Hello everyone...I'm happy to join your forum and I really like the tons valuable info i found in here. I would really appreciate your opinion about the following combination, I have a pioneer VSX-822k and i was wondering if I could match it with the ONKYO skf-4800 along with the sks-4800 and the skw-770 ? Thank you


----------



## rab-byte (Feb 1, 2011)

No reason you can't they're normal speakers and pioneer make a good AVR. Is there some reason your worried about this match?


----------



## robbo266317 (Sep 22, 2008)

Welcome to the forum twinspark and thanks for joining us here.

-Bill


----------



## twinspark (Mar 2, 2014)

Thanks for your reply. The only thing I'm worried about is the impedance. On a separate note, what do you think of those ONKYO speakers?


----------



## zieglj01 (Jun 20, 2011)

twinspark said:


> On a separate note, what do you think of those ONKYO speakers?


I would aim higher


----------



## goatfarm (Mar 31, 2007)

Welcome.

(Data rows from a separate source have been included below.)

-- ==== Sys2Proof/Tests/Slice0.lean ====
section
/-! SUPPORT. Tests: the checks of WellFormed refuse what they must, the worked cases of the manual come out as its tables
give them, and, for every statement with hypotheses, a concrete state and operands that meet them, clause by clause. -/

namespace Sys2Proof.Tests

open Sys2Proof.Machine Sys2Proof.Safety

-- One test at a time: the kernel evaluations of many at once would each hold a thread.
set_option Elab.async false

/-! ### WellFormed -/

theorem test_wellFormed_refuses_no_characters :
    (Instr.messageReceived .quality []).wellFormed = false ∧ (Instr.badMessage .machine []).wellFormed = false := by decide

theorem test_wellFormed_refuses_more_than_one_message :
    (Instr.messageReceived .quality (List.replicate 257 (cleanChar 0))).wellFormed = false ∧
    (Instr.badMessage .machine (List.replicate 257 (cleanChar 0))).wellFormed = false := by decide +kernel

theorem test_wellFormed_takes_a_whole_message :
    (Instr.messageReceived .quality (List.replicate 256 (cleanChar 0))).wellFormed = true ∧
    (Instr.identify .quality .whole).wellFormed = true := by decide +kernel

/-! ### The worked cases of the manual -/

/-- The BETA table of the worked calibration cases (04). -/
def betaTable : List Breakpoint := [⟨16384, 30000⟩, ⟨20000, 21000⟩, ⟨24576, 13000⟩]

/-- 04, Worked calibration cases: the six rows. -/
theorem test_calibration_rows :
    [(25000, 40000), (30000, 40000), (25000, 50000), (10000, 40000), (45000, 40000), (65000, 30000)].map
      (fun x => let q := ratio x.1 x.2; calibrate betaTable q.1 q.2) =
    [⟨20161, .valid⟩, ⟨13000, .valid⟩, ⟨30000, .valid⟩, ⟨30000, .lowClamp⟩, ⟨13000, .highClamp⟩,
      ⟨13000, .highClamp⟩] := by decide +kernel

/-- The grade bank of the worked conversion (04), with the map of 600 bins (06). -/
def bank : GradeBank :=
  { width := 9000, n := 600, guard := 500, tolerance := 100, minSamples := 8, weight := 64, betaTable := betaTable
    irwTable := [⟨32768, 0⟩, ⟨36864, 2000⟩], gain := 2000, kT := 3277, tRef := 500
    limits := ⟨⟨20000, 0, 100⟩, ⟨10000, 0, 100⟩, ⟨20000, 0, 100⟩, ⟨20000, 0, 100⟩⟩, settle := 2 }

def plain (v : Nat) : UplinkWord := ⟨BitVec.ofNat 16 v, false, false, false, false, false, false, false⟩

/-- 04, Worked conversion: T 520, BW 20,161, W 850, MOI 422, CAL 1,001 and DRY 19,311, all VALID, UNCOMP clear. -/
theorem test_worked_conversion :
    let ready (v : Nat) : SlotRecord := ⟨.ready, some (plain v)⟩
    convert ⟨some 40000, some 30000, some 1200⟩ (some bank) ⟨7, ⟨55000, .traverse, .fwd⟩,
      ⟨⟨.ready, some { plain 0 with sheet := true }⟩, ready 25000, ready 31500, ready 3250, ready 3252⟩⟩ =
    ⟨7, ⟨55000, .traverse, .fwd⟩, some true, some 520, some ⟨20161, .valid⟩, some ⟨850, .valid⟩, some ⟨422, .valid⟩,
      some ⟨1001, .valid⟩, some ⟨19311, .valid⟩, false⟩ := by decide +kernel
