-- ==== Sys2Proof/Word.lean ====
section
/-! DEFINITION. The word types of the block (R12: every value is an unsigned bit vector of a stated width). -/

namespace Sys2Proof

/-- A byte: 8 bits (R62). -/
abbrev Byte := BitVec 8

/-- The 16-bit `b` slot of a command word (R105). -/
abbrev Half := BitVec 16

/-- A 32-bit value: `MAGIC`, `FRAME_COUNTER`, the `d` slot, a response value, an opaque address handle (R9, R20, R105, R112). -/
abbrev Word := BitVec 32

/-- A 64-bit command word, format `C64` (R105). -/
abbrev Cmd := BitVec 64

end Sys2Proof
end

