-- ==== Sys2Proof/Decode.lean ====
section
/-! DEFINITION. Decoding a command word (R105 to R110), total and rejecting by name, and the encoder. -/

namespace Sys2Proof

/-- Why a command word is refused before its operation's own rule runs (R106 steps 1 to 3). The reason is not visible to the
host: each answers `(VAL_ILLEGAL, 0)`. -/
inductive DecodeError where
  /-- Step 1: `op` is not one of the 33 codes of R110. -/
  | unknownOpcode (op : Byte)
  /-- Step 2: a bit that R110 marks MBZ is not zero. -/
  | mustBeZero
  /-- Step 2: `d` is not zero although the address valid bit `a[0]` is 0 (`EPOPEN`, `SEND`). -/
  | strayAddress
  /-- Step 2: `d[31:8]` is not zero for an 8-bit field (`HWR`). -/
  | wideValue
  /-- Step 3: bank 3 (R107). -/
  | bankThree
  /-- Step 3: a field selector 6..15 or 32..255 (R108). -/
  | undefinedSelector (f : Byte)
deriving DecidableEq, Repr

/-- The four slots of a command word (R105). -/
structure Slots where
  op : Byte
  a : Byte
  b : Half
  d : Word
deriving DecidableEq, Repr

/-- `op = w[7:0]`, `a = w[15:8]`, `b = w[31:16]`, `d = w[63:32]` (R105). -/
def Slots.ofWord (w : Cmd) : Slots :=
  { op := w.extractLsb' 0 8, a := w.extractLsb' 8 8, b := w.extractLsb' 16 16, d := w.extractLsb' 32 32 }

/-- The command word of four slots (R105). -/
def Slots.toWord (f : Slots) : Cmd := f.d ++ f.b ++ f.a ++ f.op

/-- The 33 operations (R110). -/
inductive Opcode where
  | getsp | isaudio | isserial | istext | isservice | getsr | getrate | getdt | dtsize | getcodec
  | hnew | setname | getname | getspf | setspf | getch | setch | setafmt | hmarshal | hunmarshal | hrd | hwr
  | pnew | pmarshal | punmarshal
  | epopen | send | recv | close
  | crd | cwr | ldb | stb
deriving DecidableEq, Repr

/-- The opcode map (R110), from operation to code. -/
def Opcode.code : Opcode → Byte
  | .getsp => 0x10
  | .isaudio => 0x11
  | .isserial => 0x12
  | .istext => 0x13
  | .isservice => 0x14
  | .getsr => 0x15
  | .getrate => 0x16
  | .getdt => 0x17
  | .dtsize => 0x18
  | .getcodec => 0x19
  | .hnew => 0x20
  | .setname => 0x21
  | .getname => 0x22
  | .getspf => 0x23
  | .setspf => 0x24
  | .getch => 0x25
  | .setch => 0x26
  | .setafmt => 0x27
  | .hmarshal => 0x28
  | .hunmarshal => 0x29
  | .hrd => 0x2A
  | .hwr => 0x2B
  | .pnew => 0x30
  | .pmarshal => 0x31
  | .punmarshal => 0x32
  | .epopen => 0x40
  | .send => 0x41
  | .recv => 0x42
  | .close => 0x43
  | .crd => 0x50
  | .cwr => 0x51
  | .ldb => 0x52
  | .stb => 0x53

/-- The opcode map (R110), from code to operation; every other code is refused. -/
def Opcode.ofCode (op : Byte) : Option Opcode :=
  match op.toNat with
  | 0x10 => some .getsp
  | 0x11 => some .isaudio
  | 0x12 => some .isserial
  | 0x13 => some .istext
  | 0x14 => some .isservice
  | 0x15 => some .getsr
  | 0x16 => some .getrate
  | 0x17 => some .getdt
  | 0x18 => some .dtsize
  | 0x19 => some .getcodec
  | 0x20 => some .hnew
  | 0x21 => some .setname
  | 0x22 => some .getname
  | 0x23 => some .getspf
  | 0x24 => some .setspf
  | 0x25 => some .getch
  | 0x26 => some .setch
  | 0x27 => some .setafmt
  | 0x28 => some .hmarshal
  | 0x29 => some .hunmarshal
  | 0x2A => some .hrd
  | 0x2B => some .hwr
  | 0x30 => some .pnew
  | 0x31 => some .pmarshal
  | 0x32 => some .punmarshal
  | 0x40 => some .epopen
  | 0x41 => some .send
  | 0x42 => some .recv
  | 0x43 => some .close
  | 0x50 => some .crd
  | 0x51 => some .cwr
  | 0x52 => some .ldb
  | 0x53 => some .stb
  | _ => none

/-- The `mask` of an opcode-table row: the opcode bits and the bits that are MBZ whatever the other operands are (R110). -/
def Opcode.mask : Opcode → Cmd
  | .getsp => 0xFFFFFFFFFFFF00FF
  | .isaudio => 0xFFFFFFFFFFFF00FF
  | .isserial => 0xFFFFFFFFFFFF00FF
  | .istext => 0xFFFFFFFFFFFF00FF
  | .isservice => 0xFFFFFFFFFFFF00FF
  | .getsr => 0xFFFFFFFFFFFF00FF
  | .getrate => 0xFFFFFFFFFFE01FFF
  | .getdt => 0xFFFFFFFFFFFF00FF
  | .dtsize => 0xFFFFFFFFFFFFF8FF
  | .getcodec => 0xFFFFFFFFFF1F00FF
  | .hnew => 0xFFFFFFFFFF1FFCFF
  | .setname => 0xFFFFFFFFFFFFFCFF
  | .getname => 0xFFFFFFFFFFFFFCFF
  | .getspf => 0xFFFFFFFFFFFFFCFF
  | .setspf => 0xFFFFFFFF0000FCFF
  | .getch => 0xFFFFFFFFFFFFFCFF
  | .setch => 0xFFFFFFFF0000FCFF
  | .setafmt => 0xFFFFFFFF00E0FCFF
  | .hmarshal => 0xFFFFFFFFFFFFFCFF
  | .hunmarshal => 0xFFFFFFFFFFFFFCFF
  | .hrd => 0xFFFFFFFFFF00FCFF
  | .hwr => 0x00000000FF00FCFF
  | .pnew => 0xFFFFFFFF0000FCFF
  | .pmarshal => 0xFFFFFFFFFFFFFFFF
  | .punmarshal => 0xFFFFFFFFFFFFFFFF
  | .epopen => 0x00000000FFFFFEFF
  | .send => 0x00000000FFFFFEFF
  | .recv => 0xFFFFFFFFFFFFFFFF
  | .close => 0xFFFFFFFFFFFFFFFF
  | .crd => 0xFFFFFFFFFFFF00FF
  | .cwr => 0x00000000FFFF00FF
  | .ldb => 0xFFFFFFFF000000FF
  | .stb => 0xFFFFFF00000000FF

/-- The `match` of an opcode-table row: the opcode with every other masked bit zero; a word selects the row when
`w & mask = match` (R110). -/
def Opcode.matchWord (o : Opcode) : Cmd := o.code.setWidth 64

/-- The bank of the 2-bit operand `a[1:0]` (R107). -/
def Bank.ofBits (k : BitVec 2) : Option Bank :=
  match k.toNat with
  | 0 => some .working
  | 1 => some .transmit
  | 2 => some .receive
  | _ => none

/-- The 2-bit number of a bank (R107). -/
def Bank.bits : Bank → BitVec 2
  | .working => 0
  | .transmit => 1
  | .receive => 2

/-- The header field of a selector (R108). -/
def Field.ofSelector (f : Byte) : Option Field :=
  if f.extractLsb' 4 4 = 1 then some (.name (f.extractLsb' 0 4))
  else match f.toNat with
    | 0 => some .magic
    | 1 => some .formatSr
    | 2 => some .formatNbs
    | 3 => some .formatNbc
    | 4 => some .formatBit
    | 5 => some .frameCounter
    | _ => none

/-- The selector of a header field (R108). -/
def Field.selector : Field → Byte
  | .magic => 0
  | .formatSr => 1
  | .formatNbs => 2
  | .formatNbc => 3
  | .formatBit => 4
  | .frameCounter => 5
  | .name i => 1#4 ++ i

/-- Commands on one raw byte in `a`: `b` and `d` MBZ (R110). -/
def decodeRawByte (s : Slots) (mk : Byte → Instr) : Except DecodeError Instr :=
  if s.b = 0 ∧ s.d = 0 then .ok (mk s.a) else .error .mustBeZero

/-- Commands on a bank: `a[7:2]` MBZ, the further MBZ bits clear, bank 3 refused (R107). -/
def decodeBank (a : Byte) (mbzClear : Bool) (mk : Bank → Except DecodeError Instr) : Except DecodeError Instr :=
  if a.extractLsb' 2 6 = 0 ∧ mbzClear = true then
    match Bank.ofBits (a.extractLsb' 0 2) with
    | some k => mk k
    | none => .error .bankThree
  else .error .mustBeZero

/-- The field selector in `b[7:0]`, whose `b[15:8]` the caller has checked (R108). -/
def decodeField (f : Byte) (mk : Field → Except DecodeError Instr) : Except DecodeError Instr :=
  match Field.ofSelector f with
  | some g => mk g
  | none => .error (.undefinedSelector f)

/-- Commands with an optional address: `a[7:1]` and `b` MBZ, `d` MBZ when `a[0] = 0` (R110). -/
def decodeAddress (s : Slots) (mk : Option Word → Instr) : Except DecodeError Instr :=
  if s.a.extractLsb' 1 7 = 0 ∧ s.b = 0 then
    if s.a.extractLsb' 0 1 = 1 then .ok (mk (some s.d))
    else if s.d = 0 then .ok (mk none)
    else .error .strayAddress
  else .error .mustBeZero

/-- Commands without operands: `a`, `b`, `d` MBZ (R110). -/
def decodePlain (s : Slots) (i : Instr) : Except DecodeError Instr :=
  if s.a = 0 ∧ s.b = 0 ∧ s.d = 0 then .ok i else .error .mustBeZero

/-- The operands of each operation, with its MBZ bits and operand domains (R106 steps 2 and 3, R110). -/
def decodeOperands (o : Opcode) (s : Slots) : Except DecodeError Instr :=
  match o with
  | .getsp => decodeRawByte s .getsp
  | .isaudio => decodeRawByte s .isaudio
  | .isserial => decodeRawByte s .isserial
  | .istext => decodeRawByte s .istext
  | .isservice => decodeRawByte s .isservice
  | .getsr => decodeRawByte s .getsr
  | .getrate =>
    if s.a.extractLsb' 0 5 = 0 ∧ s.b.extractLsb' 5 11 = 0 ∧ s.d = 0 then
      .ok (.getrate (s.a.extractLsb' 5 3) (s.b.extractLsb' 0 5))
    else .error .mustBeZero
  | .getdt => decodeRawByte s .getdt
  | .dtsize =>
    if s.a.extractLsb' 3 5 = 0 ∧ s.b = 0 ∧ s.d = 0 then .ok (.dtsize (s.a.extractLsb' 0 3)) else .error .mustBeZero
  | .getcodec =>
    if s.b.extractLsb' 0 5 = 0 ∧ s.b.extractLsb' 8 8 = 0 ∧ s.d = 0 then .ok (.getcodec s.a (s.b.extractLsb' 5 3))
    else .error .mustBeZero
  | .hnew =>
    decodeBank s.a (s.b.extractLsb' 0 5 = 0 ∧ s.b.extractLsb' 8 8 = 0 ∧ s.d = 0) fun k =>
      .ok (.hnew k (s.b.extractLsb' 5 3))
  | .setname => decodeBank s.a (s.b = 0 ∧ s.d = 0) fun k => .ok (.setname k)
  | .getname => decodeBank s.a (s.b = 0 ∧ s.d = 0) fun k => .ok (.getname k)
  | .getspf => decodeBank s.a (s.b = 0 ∧ s.d = 0) fun k => .ok (.getspf k)
  | .setspf => decodeBank s.a (s.d = 0) fun k => .ok (.setspf k s.b)
  | .getch => decodeBank s.a (s.b = 0 ∧ s.d = 0) fun k => .ok (.getch k)
  | .setch => decodeBank s.a (s.d = 0) fun k => .ok (.setch k s.b)
  | .setafmt =>
    decodeBank s.a (s.b.extractLsb' 5 3 = 0 ∧ s.d = 0) fun k =>
      .ok (.setafmt k (s.b.extractLsb' 0 5) (s.b.extractLsb' 8 3) (s.b.extractLsb' 11 1) (s.b.extractLsb' 12 4))
  | .hmarshal => decodeBank s.a (s.b = 0 ∧ s.d = 0) fun k => .ok (.hmarshal k)
  | .hunmarshal => decodeBank s.a (s.b = 0 ∧ s.d = 0) fun k => .ok (.hunmarshal k)
  | .hrd =>
    decodeBank s.a (s.b.extractLsb' 8 8 = 0 ∧ s.d = 0) fun k =>
      decodeField (s.b.extractLsb' 0 8) fun f => .ok (.hrd k f)
  | .hwr =>
    decodeBank s.a (s.b.extractLsb' 8 8 = 0) fun k =>
      decodeField (s.b.extractLsb' 0 8) fun f =>
        if f.fits s.d then .ok (.hwr k f s.d) else .error .wideValue
  | .pnew => decodeBank s.a (s.d = 0) fun k => .ok (.pnew k s.b)
  | .pmarshal => decodePlain s .pmarshal
  | .punmarshal => decodePlain s .punmarshal
  | .epopen => decodeAddress s .epopen
  | .send => decodeAddress s .send
  | .recv => decodePlain s .recv
  | .close => decodePlain s .close
  | .crd => decodeRawByte s .crd
  | .cwr => if s.b = 0 then .ok (.cwr s.a s.d) else .error .mustBeZero
  | .ldb => if s.d = 0 then .ok (.ldb s.a s.b) else .error .mustBeZero
  | .stb => if s.d.extractLsb' 8 24 = 0 then .ok (.stb s.a s.b (s.d.extractLsb' 0 8)) else .error .mustBeZero

/-- Decoding a command word (R106): opcode, then MBZ bits and operand domains. -/
def decode (w : Cmd) : Except DecodeError Instr :=
  let s := Slots.ofWord w
  match Opcode.ofCode s.op with
  | some o => decodeOperands o s
  | none => .error (.unknownOpcode s.op)

/-- The instruction the decoder reads from an opcode-table row's word (the table numbers the bits of the one 64-bit word as
R105 does; a row has 64 bits). -/
def decodeTableWord (_nbits w : Nat) : Option Instr :=
  match decode (BitVec.ofNat 64 w) with
  | .ok i => some i
  | .error _ => none

/-- The operation of a command. -/
def Instr.opcode : Instr → Opcode
  | .getsp _ => .getsp
  | .isaudio _ => .isaudio
  | .isserial _ => .isserial
  | .istext _ => .istext
  | .isservice _ => .isservice
  | .getsr _ => .getsr
  | .getrate _ _ => .getrate
  | .getdt _ => .getdt
  | .dtsize _ => .dtsize
  | .getcodec _ _ => .getcodec
  | .hnew _ _ => .hnew
  | .setname _ => .setname
  | .getname _ => .getname
  | .getspf _ => .getspf
  | .setspf _ _ => .setspf
  | .getch _ => .getch
  | .setch _ _ => .setch
  | .setafmt _ _ _ _ _ => .setafmt
  | .hmarshal _ => .hmarshal
  | .hunmarshal _ => .hunmarshal
  | .hrd _ _ => .hrd
  | .hwr _ _ _ => .hwr
  | .pnew _ _ => .pnew
  | .pmarshal => .pmarshal
  | .punmarshal => .punmarshal
  | .epopen _ => .epopen
  | .send _ => .send
  | .recv => .recv
  | .close => .close
  | .crd _ => .crd
  | .cwr _ _ => .cwr
  | .ldb _ _ => .ldb
  | .stb _ _ _ => .stb

/-- The `a` slot that names a bank (R107). -/
def bankSlot (k : Bank) : Byte := 0#6 ++ k.bits

/-- The `a` slot of a command with an optional address: its valid bit (R110). -/
def addressValid : Option Word → Byte
  | some _ => 1
  | none => 0

/-- The operand slots `(a, b, d)` of a command (R110). -/
def Instr.operandSlots : Instr → Byte × Half × Word
  | .getsp x => (x, 0, 0)
  | .isaudio x => (x, 0, 0)
  | .isserial x => (x, 0, 0)
  | .istext x => (x, 0, 0)
  | .isservice x => (x, 0, 0)
  | .getsr x => (x, 0, 0)
  | .getrate sp idx => (sp ++ 0#5, 0#11 ++ idx, 0)
  | .getdt x => (x, 0, 0)
  | .dtsize dt => (0#5 ++ dt, 0, 0)
  | .getcodec x sp => (x, 0#8 ++ sp ++ 0#5, 0)
  | .hnew k sp => (bankSlot k, 0#8 ++ sp ++ 0#5, 0)
  | .setname k => (bankSlot k, 0, 0)
  | .getname k => (bankSlot k, 0, 0)
  | .getspf k => (bankSlot k, 0, 0)
  | .setspf k n => (bankSlot k, n, 0)
  | .getch k => (bankSlot k, 0, 0)
  | .setch k n => (bankSlot k, n, 0)
  | .setafmt k idx dt rsv codec => (bankSlot k, codec ++ rsv ++ dt ++ 0#3 ++ idx, 0)
  | .hmarshal k => (bankSlot k, 0, 0)
  | .hunmarshal k => (bankSlot k, 0, 0)
  | .hrd k f => (bankSlot k, 0#8 ++ f.selector, 0)
  | .hwr k f v => (bankSlot k, 0#8 ++ f.selector, v)
  | .pnew k n => (bankSlot k, n, 0)
  | .pmarshal => (0, 0, 0)
  | .punmarshal => (0, 0, 0)
  | .epopen r => (addressValid r, 0, r.getD 0)
  | .send r => (addressValid r, 0, r.getD 0)
  | .recv => (0, 0, 0)
  | .close => (0, 0, 0)
  | .crd r => (r, 0, 0)
  | .cwr r v => (r, 0, v)
  | .ldb sp i => (sp, i, 0)
  | .stb sp i v => (sp, i, 0#24 ++ v)

/-- The command word of a command (R105, R110). -/
def encode (i : Instr) : Cmd :=
  Slots.toWord
    { op := i.opcode.code, a := i.operandSlots.1, b := i.operandSlots.2.1, d := i.operandSlots.2.2 }

end Sys2Proof
end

What exactly are you looking for in a home theater setup? With the equipment you have selected impedance will be the least of your worries. First you must select some good quality speakers. Pioneer , Infinity , PSB , Salk, Polk, Legacy


----------



## twinspark (Mar 2, 2014)

Unfortunately, there aren't so many varieties in Egypt, due to the high taxes and customs. The only brands I was able to find were bose (small double cube ones that I personally dont like) & the paradigm (very nice but A pair of paradigm monitor 7 costs about about 1000 $) and I still have to get the center, surround & the sub. Thats why I settled for ONKYO.


----------